No - he was right in it being the incorrect guess!


----------



## CGR (Sep 18, 2020)

doctoremmet said:


> Please, do NOT tell me it’s from 1985...


It's NOT from 1985!


----------



## FlyingAndi (Sep 18, 2020)

CGR said:


> No - he was right in it being the incorrect guess!


Ah, OK.
What about Chocolate Audio Model 7 V2


----------



## doctoremmet (Sep 18, 2020)

CGR said:


> It's NOT from 1985!


Thank God. I would have been eternally humiliated


----------



## doctoremmet (Sep 18, 2020)

Sampletekk Seven Seas, or TVBO


----------



## CGR (Sep 18, 2020)

OK, it's between a Yamaha C5 and C7.


----------



## FlyingAndi (Sep 18, 2020)

CGR said:


> OK, it's between a Yamaha C5 and C7.


Chocolate Audio O.D.D.


----------



## doctoremmet (Sep 18, 2020)

CGR said:


> OK, it's between a Yamaha C5 and C7.


Does that even exist? Google only shows me Citroen limousines and Corvettes.


----------



## doctoremmet (Sep 18, 2020)

doctoremmet said:


> Does that even exist? Google only shows me Citroen limousines and Corvettes.


Well whaddayaknow... it does exist! Now I need this in my life... and I THINK you won!


----------



## doctoremmet (Sep 18, 2020)

These days, whenever I am able to fight my GAS for piano VSTs, I go to Klaviano.com. Afterwards, the VST appears extremely cheap. For example here’s the cheapest C6 I could find. Imagine the shipping costs to The Netherlands.... 

Right. I’m off buying Craig’s List (see what I did there?) of Steinway B’s, and the Chocolate Audio 5 Bundle now. Have a good weekend chaps and gals!


----------



## FlyingAndi (Sep 18, 2020)

doctoremmet said:


> Well whaddayaknow... it does exist! Now I need this in my life... and I THINK you won!
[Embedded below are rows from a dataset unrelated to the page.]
-- ==== Sys2Proof/Tests/Slice0.lean ====
section
/-! SUPPORT. Tests: each check of WellFormed refuses an ill-formed record; words written out from the spec decode to what
it says; one step of each instruction against spec/95_test_vectors.md (V numbers); and, for every statement that has
hypotheses, a state and operands that meet them. -/

set_option maxRecDepth 8000

namespace Sys2Proof.Tests

open Sys2Proof Sys2Proof.Machine

/-- The initial state of the vectors: PC 0x100, SP 0x20001000, all else as after reset. -/
def start : State := (State.reset.store 15#4 0x100#32).store 13#4 0x20001000#32

/-- Registers set. -/
def withRegs (s : State) (rs : List (BitVec 4 × Word)) : State := rs.foldl (fun t r => t.store r.1 r.2) s

/-- The two words of V76b around a misaligned store. -/
def withBoundary (s : State) : State :=
  (s.writeWord 0x20000000#32 0xAAAAAAAA#32).writeWord 0x20000004#32 0xBBBBBBBB#32

/-- The four flags set, as the vectors write them: N, Z, C, V. -/
def withFlags (s : State) (f : BitVec 4) : State :=
  { s with flags := { n := f.getLsbD 3, z := f.getLsbD 2, c := f.getLsbD 1, v := f.getLsbD 0 } }

/-- The flags as the vectors write them. -/
def nzcv (s : State) : BitVec 4 :=
  BitVec.ofBool s.flags.n ++ BitVec.ofBool s.flags.z ++ BitVec.ofBool s.flags.c ++ BitVec.ofBool s.flags.v

/-- The next state passes the check. -/
def nextIs (o : Host.Outcome State Fault Refusal) (check : State → Bool) : Bool :=
  match o with
  | .next t => check t
  | .fault _ => false
  | .refused _ => false

/-- The outcome is the halt with this cause and nothing else of the state changed. -/
def haltsAs (cause : HaltCause) (s : State) (o : Host.Outcome State Fault Refusal) : Bool :=
  nextIs o fun t => t == { s with run := .halted cause }

/-- One tick of the state with a word of the opcode table's numbering at its PC. -/
def tick (s : State) (nbits w : Nat) : Host.Outcome State Fault Refusal := step (s.withFetchWord nbits w)

/-! ### WellFormed refuses -/

/-- R97: 0 to 7. -/
theorem test_wf_refuses_immediate3_too_wide : Instr.wf (.addImm3 8#32 0#3 0#3) = false := by decide

/-- R97: 0 to 255. -/
theorem test_wf_refuses_mov_immediate_too_wide : Instr.wf (.movImm 0#3 256#32) = false := by decide

/-- R97: 0 to 255. -/
theorem test_wf_refuses_cmp_immediate_too_wide : Instr.wf (.cmpImm 0#3 0xFFFFFFFF#32) = false := by decide

/-- R97: 0 to 255. -/
theorem test_wf_refuses_add_immediate8_too_wide : Instr.wf (.addImm8 0#3 256#32) = false := by decide

/-- R97: 0 to 1020. -/
theorem test_wf_refuses_literal_offset_too_wide : Instr.wf (.ldrLit 0#3 1024#32) = false := by decide

/-- R97: a multiple of 4. -/
theorem test_wf_refuses_literal_offset_unscaled : Instr.wf (.ldrLit 0#3 2#32) = false := by decide

/-- R97: 0 to 1020. -/
theorem test_wf_refuses_store_offset_too_wide : Instr.wf (.strSp 0#3 1024#32) = false := by decide

/-- R97: a multiple of 4. -/
theorem test_wf_refuses_store_offset_unscaled : Instr.wf (.strSp 0#3 1#32) = false := by decide

/-- R97: 0 to 508. -/
theorem test_wf_refuses_add_sp_too_wide : Instr.wf (.addSp 512#32) = false := by decide

/-- R97: a multiple of 4. -/
theorem test_wf_refuses_add_sp_unscaled : Instr.wf (.addSp 6#32) = false := by decide

/-- R97: 0 to 508. -/
theorem test_wf_refuses_sub_sp_too_wide : Instr.wf (.subSp 512#32) = false := by decide

/-- R97: a multiple of 4. -/
theorem test_wf_refuses_sub_sp_unscaled : Instr.wf (.subSp 6#32) = false := by decide

/-- R98: R0 to R7 and LR. -/
theorem test_wf_refuses_push_of_sp : Instr.wf (.push 0x2000#16) = false := by decide

/-- R98: R0 to R7. -/
theorem test_wf_refuses_stm_of_high_register : Instr.wf (.stm 0#3 0x0100#16) = false := by decide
I guessed the O.D.D. because it was the only sampled C6 I found and because I was already drawn to the 2 other chocolate audio grand pianos. But it didn't guess the C6 because of the sound. There are only a few soundcloud demos on the website and they don't even tell which of the 3 instruments (=mic combinations) was used. (Maybe I should have watched the youtube vid.)
So I'm curios to know which one @CGR used.


----------



## doctoremmet (Sep 18, 2020)

FlyingAndi said:


> I guessed the O.D.D. because it was the only sampled C6 I found and because I was already drawn to the 2 other chocolate audio grand pianos. But it didn't guess the C6 because of the sound. There are only a few soundcloud demos on the website and they don't even tell which of the 3 instruments (=mic combinations) was used. (Maybe I should have watched the youtube vid.)
> So I'm curios to know which one @CGR used.


I do like what I’m hearing. So let’s wait for Craig’s answer!


----------



## FlyingAndi (Sep 18, 2020)

doctoremmet said:


> I do like what I’m hearing. So let’s wait for Craig’s answer!
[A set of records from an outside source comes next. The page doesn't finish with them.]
-- ==== Sys2Proof/Machine/BitPrimitives.lean ====
section
/-! DEFINITION. The BitPrimitives family: MUL128, LZC64, DEC8, ISDIG8, ISDIGIT, ISSPACE (spec/40_bit_primitives.md). -/

namespace Sys2Proof.Machine

/-- An ASCII decimal digit: 0x30 to 0x39 (R104). -/
def isDigitCode (c : Nat) : Bool := 0x30 ≤ c && c ≤ 0x39

/-- Every byte of the window is a digit (R108). -/
def windowIsDigits (v : Word) : Bool := (List.range 8).all fun j => isDigitCode (windowByte v j).toNat

/-- The number a window of digits stands for, byte 0 the most significant digit (R105). -/
def windowValue (v : Word) : Nat :=
  ((List.range 8).map fun j => ((windowByte v j).toNat - 0x30) * 10 ^ (7 - j)).sum

/-- `(c − 0x30) mod 2^32` for a 16-bit code unit (R111, R112). -/
def digitValue (c : Nat) : Nat := (c + 2 ^ 32 - 0x30) % 2 ^ 32

/-- The space set (R113, R114). -/
def isSpaceCode (c : Nat) : Bool := [0x09, 0x0A, 0x0B, 0x0C, 0x0D, 0x20].contains c

/-- MUL128 (R100). -/
def execMul128 (rd rd2 rs1 rs2 : Reg) (s : State) : Result :=
  checkDests (encode (.mul128 rd rd2 rs1 rs2)) rd rd2 s
    (complete2 rd rd2 (ofUnsigned (fullMultiply (readU64 s rs1) (readU64 s rs2)).hi)
      (ofUnsigned (fullMultiply (readU64 s rs1) (readU64 s rs2)).lo) s)

/-- LZC64 (R102). -/
def execLzc64 (rd rs1 : Reg) (s : State) : Result :=
  complete1 rd (ofUnsigned (leadingZeros (readU64 s rs1))) s

/-- DEC8 (R105, R107). -/
def execDec8 (rd rs1 : Reg) (s : State) : Result :=
  if windowIsDigits (readWindow s rs1) then complete1 rd (ofUnsigned (windowValue (readWindow s rs1))) s
  else takeFault (encode (.dec8 rd rs1)) .nondigitWindow (readWindow s rs1) s

/-- ISDIG8 (R108). -/
def execIsdig8 (rd rs1 : Reg) (s : State) : Result :=
  complete1 rd (boolWord (windowIsDigits (readWindow s rs1))) s

/-- ISDIGIT (R111, R112). -/
def execIsdigit (rd rd2 rs1 : Reg) (s : State) : Result :=
  checkDests (encode (.isdigit rd rd2 rs1)) rd rd2 s
    (complete2 rd rd2 (boolWord (digitValue (readLow16 s rs1) ≤ 9)) (ofUnsigned (digitValue (readLow16 s rs1))) s)

/-- ISSPACE (R113). -/
def execIsspace (rd rs1 : Reg) (s : State) : Result :=
  complete1 rd (boolWord (isSpaceCode (readLow16 s rs1))) s

end Sys2Proof.Machine
end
I'm not quite sure if I like what I'm hearing. Seconds 10-16 sound a bit plasticy to me. Maybe it's the soft attack from the ribbon mics?
But then again, I like the warmth of the chocolate audio pianos.


----------



## SupremeFist (Sep 18, 2020)

doctoremmet said:


> These days, whenever I am able to fight my GAS for piano VSTs, I go to Klaviano.com. Afterwards, the VST appears extremely cheap. For example here’s the cheapest C6 I could find. Imagine the shipping costs to The Netherlands....
> 
> Right. I’m off buying Craig’s List (see what I did there?) of Steinway B’s, and the Chocolate Audio 5 Bundle now. Have a good weekend chaps and gals!
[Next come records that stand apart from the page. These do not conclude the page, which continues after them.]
-- ==== Sys2Proof/Machine/Dispatch.lean ====
section
/-! DEFINITION. One arm per command (spec/30_encoding.md R65): the meaning each constructor of `Instr` has. -/

namespace Sys2Proof.Machine

/-- The command's execution in RUN, after it has been decoded (spec/10_state.md R31). The mode is checked before decoding,
by `issue` (spec/60_exceptions.md R213; log entry 8). -/
def exec (i : Instr) (s : State) : Host.Outcome State Fault Refusal :=
  match i with
  | .mul128 rd rd2 rs1 rs2 => Sys2Proof.Machine.execMul128 rd rd2 rs1 rs2 s
  | .lzc64 rd rs1 => Sys2Proof.Machine.execLzc64 rd rs1 s
  | .dec8 rd rs1 => Sys2Proof.Machine.execDec8 rd rs1 s
  | .isdig8 rd rs1 => Sys2Proof.Machine.execIsdig8 rd rs1 s
  | .isdigit rd rd2 rs1 => Sys2Proof.Machine.execIsdigit rd rd2 rs1 s
  | .isspace rd rs1 => Sys2Proof.Machine.execIsspace rd rs1 s
  | .p5w rd rs1 => Sys2Proof.Machine.execP5w rd rs1 s
  | .p5q rd rd2 rs1 => Sys2Proof.Machine.execP5q rd rd2 rs1 s
  | .bexp rd rs1 => Sys2Proof.Machine.execBexp rd rs1 s
  | .el64 rd rd2 rs1 rs2 rs3 => Sys2Proof.Machine.execEl64 rd rd2 rs1 rs2 rs3 s
  | .el32 rd rd2 rs1 rs2 rs3 => Sys2Proof.Machine.execEl32 rd rd2 rs1 rs2 rs3 s
  | .asm64 rd rs1 rs2 rs3 => Sys2Proof.Machine.execAsm64 rd rs1 rs2 rs3 s
  | .asm32 rd rs1 rs2 rs3 => Sys2Proof.Machine.execAsm32 rd rs1 rs2 rs3 s

end Sys2Proof.Machine
end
If you don't know the Merriam Music YouTube channel I highly recommend it for acoustic piano window-shopping.


----------



## doctoremmet (Sep 18, 2020)

SupremeFist said:


> If you don't know the Merriam Music YouTube channel I highly recommend it for acoustic piano window-shopping.


I didn’t!


----------



## dzilizzi (Sep 18, 2020)

SupremeFist said:


> If you don't know the Merriam Music YouTube channel I highly recommend it for acoustic piano window-shopping.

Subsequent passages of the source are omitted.